- Born: 23 August 1931 Barcelona, Spain
- Died: 22 January 2009 (aged 77) Sydney, Australia
- Occupation: Artist -Painter
- Known for: Paintings
- Spouse: Joaquin Hernandez Ruiz de Haro
- Parents: Alfredo Sabrafen Gimenez (father); Francisca Olle Puig (mother);
- Website: http://www.sabrafen.net/

= Paquita Sabrafen =

Spanish painter (1931–2009)

Paquita Sabrafen (23 August 1931 – 22 January 2009) was a Spanish painter who specialised in portraits.

== Early life ==
Paquita, growing up in the time of the Spanish Civil War has had a rough childhood and was struck by tragedy early in life as her mother died when she was just 5 years old.
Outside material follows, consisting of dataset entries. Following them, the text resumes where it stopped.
-- ==== Sys2Proof/WellFormed.lean ====
section
/-! DEFINITION. The bounds of the operand fields that the types do not already give. -/

namespace Sys2Proof

/-- `nnn` is a 12-bit address and the row count `n` of DRW has 4 bits (30_encoding.md R91, R93);
the other fields are bounded by their types. -/
def Instr.wellFormed : Instr → Bool
  | .jp nnn | .call nnn | .ldI nnn | .jpV0 nnn => decide (nnn < 4096)
  | .drw _ _ n => decide (n < 16)
  | .cls | .ret => true
  | .seImm _ _ | .sneImm _ _ | .ldImm _ _ | .addImm _ _ | .rnd _ _ => true
  | .seReg _ _ | .sneReg _ _ | .ldReg _ _ | .orReg _ _ | .andReg _ _ | .xorReg _ _ => true
  | .addReg _ _ | .sub _ _ | .shr _ _ | .subn _ _ | .shl _ _ => true
  | .skp _ | .sknp _ | .ldVxDT _ | .ldVxK _ | .ldDTVx _ | .ldSTVx _ => true
  | .addI _ | .ldF _ | .ldB _ | .storeRegs _ | .loadRegs _ => true

end Sys2Proof
end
Due to the circumstances of her time, she fled from her home in Barcelona to France and then to Buenos Aires, Argentina as World War 2 began and Nazi Germany was rapidly advancing in Europe. In Buenos Aires, the young child discovered her passion for art and took art lessons from established artists Andrea Morch, Vincent Puig, Moises Guinart, Huget and Viladrich.

Paquita first solo exhibition was held in Argentina in 1950. Her exhibits had in short time become a constant encounter in the "Galeria Muller" held in the Alvear Palace in Buenos Aires and "Galerie Renon" held in Rosario, Argentina. Due to her extensive work she became one of the preferred portrait painters of the elite society in Buenos Aires, portraits which she combined with landscapes and still life.

== Famous works ==
Among her latest works are the painting titled “Torn by War” inspired by Eric Campbell, ABC Foreign Correspondent. This painting expresses the personal tragedy of Eric Campbell and the loss of his cameraman, Paul Moran who was the first Australian to die in the Iraq War. It is a historic painting marking the beginning of the war in Iraq with global significance.
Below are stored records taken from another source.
-- ==== Sys2Proof/Machine/State.lean ====
section
/-! DEFINITION. The machine's state, the reasons a step can stop, and the state after reset
(10_state.md R20, R39). -/

namespace Sys2Proof.Machine

/-- `mem` (R28) as the list of the cells that differ from their reset contents, addresses strictly
rising: the canonical form `Memory.wf` of Machine/Ops.lean. -/
abbrev Memory := List Host.Cell

/-- The five kinds of machine fault (60_exceptions.md R201 to R205). -/
inductive FaultKind where
  /-- the fetched word is illegal (R201) -/
  | decodeFault
  /-- call-stack overflow or underflow (R202) -/
  | stackFault
  /-- the program does not fit at load time (R203) -/
  | loadFault
  /-- an access to `mem` above 0xFFF (R204) -/
  | memoryFault
  /-- a key index above 15 (R205) -/
  | keyIndexFault
  deriving DecidableEq, Repr

/-- The fault record (R35, R206). `code` names the same thing as `kind`: `FaultKind.code`. -/
structure FaultRecord where
  kind : FaultKind
  sub : Option Nat
  pc : Word
  word : Option Word
  info : Option Nat
  deriving DecidableEq, Repr

/-- The whole state of the machine (R20), and one field of the model's own, `draws`. -/
structure State where
  /-- `mem`, 4096 cells of 8 bits (R28) -/
  mem : Memory
  /-- `V[0..15]`; `VF` is `V[15]` (R21, R22) -/
  v : Vector Byte 16
  /-- `I`, the index register (R27) -/
  idx : Word
  /-- `pc` (R24) -/
  pc : Word
  /-- `stack[0..15]` (R30) -/
  stack : Vector Word 16
  /-- `sp`, the depth counter, 0 to 16 (R30) -/
  sp : Fin 17
  /-- `DT`, the delay timer (R31) -/
  dt : Byte
  /-- `ST`, the sound timer (R31) -/
  st : Byte
  /-- `keys[0..15]` (R32) -/
  keys : KeyVector
  /-- `fb[0..2047]` (R33) -/
  fb : Framebuffer
  /-- `redraw` (R34) -/
  redraw : Bool
  /-- `fault`; the machine is halted when it is not `none` (R35, R42) -/
  fault : Option FaultRecord
  /-- THE MODEL'S OWN: how many free bytes RND has drawn, the argument of `Config.freeByte` for the
  next one (notes/assumptions/1.md). -/
  draws : Nat
  deriving DecidableEq, Repr

/-- Why a transition has no next state. A machine fault of R200 is none of these: raising one is a
next state whose fault record is set (R207, notes/assumptions/6.md). -/
inductive Fault where
  /-- Raised by `step` and `timerTick` of a machine whose fault record is set: no Step and no
  TimerTick is enabled (R42). Safe: the machine does not go on either. -/
  | halted
  deriving DecidableEq, Repr

/-- Why the model declines an instruction. No arm of `exec` does. -/
inductive Refusal where
  /-- Would be raised by an arm of `exec` without a meaning. Safe: no claim about it holds. -/
  | notModelled (mnemonic : String)
  deriving DecidableEq, Repr

/-- The machine right after Reset (R39, 70_reset_and_hazards.md R240), with the parameter FONT at its
default; `State.resetWith` of Machine/Ops.lean is the same for any FONT. -/
def State.reset : State where
  mem := []
  v := Vector.replicate 16 0
  idx := 0
  pc := Config.pcReset
  stack := Vector.replicate 16 0
  sp := 0
  dt := 0
  st := 0
  keys := 0
  fb := 0
  redraw := false
  fault := none
  draws := 0

end Sys2Proof.Machine
end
Another famous work is the portrait of Masako Ide, who in October 2004, was personally awarded a medal from the Emperor of Japan for her service to her country in the area of public health, the painting was completed March, 2005. She has also painted members of the Fijian Royal Family and noted politicians.

Over the last decades she has divided her time between Australia and Spain. She has travelled extensively throughout the world. Most of her paintings are made in her studio in the village of La Mancha, in an atmosphere of peace and tranquility.

In La Mancha she lived with her husband Joaquin in an historic 300 year old Spanish mansion, which she restored to its former glory. The mansion is situated in a mountainous region, looking out over mountains and a river flowing beneath. The restored La Mancha Villa served as a home, studio and Gallery/Museum where tourists can see the works of Paquita Sabrafen.

== Death ==
Sabrafen died in Sydney, Australia on 22 January 2009, at the age of 77.

== Galleries ==
Sabrafen's paintings are in the collections of numerous prestigious National Art Museums worldwide:
- The Hermitage Museum, St Petersburg, Russia. Two oils, entitled ‘Frances’ and ‘ La Lidia’.
- The National Museum of Czechoslovakia in Prague, ‘Pancho’.
- Nagasaki Museum, Japan. ‘Muzumezo’, a Plea for Peace.
- The Provincial Museum of Albacete, Spain, ‘Manchega ’.
- Art Gallery of NSW, Sydney, Australia, ‘Australian Wild Flowers’.
- The National Art Museum of China, ‘Light in the Darkness’ and ‘Fruits of the Harvest’ (2005).
Other Sabrafen canvas are found in the Atomic Bomb Museum, the 26 Martyrs Museum and Nagasaki Town Hall. Her canvas ‘Woman looking at her own reflection in the lake’ was selected to occupy a prime place in the Tokyo Metropolitan Art Museum (Nika exhibition 1993).

Some of Paquita Sabrafen largest oil on canvas painting are also found in churches, most notably "Nuestra Señora de Orito" found in the Sanctuary of Capuchins in Alicante, where approximately 200,000 people pilgrim each year and it is said that her paintings have inspired much devotion. Others paintings are found are in the church of Carmelitesin in the village of Lietor (Albacete, Castilla la Mancha). Sabrafen's painting of “Cruz Ortiz Real” inspired from the nun declared a Saint by the Pope on 21 March 2004 hangs inside the church of Salessianas in Alicante, Spain.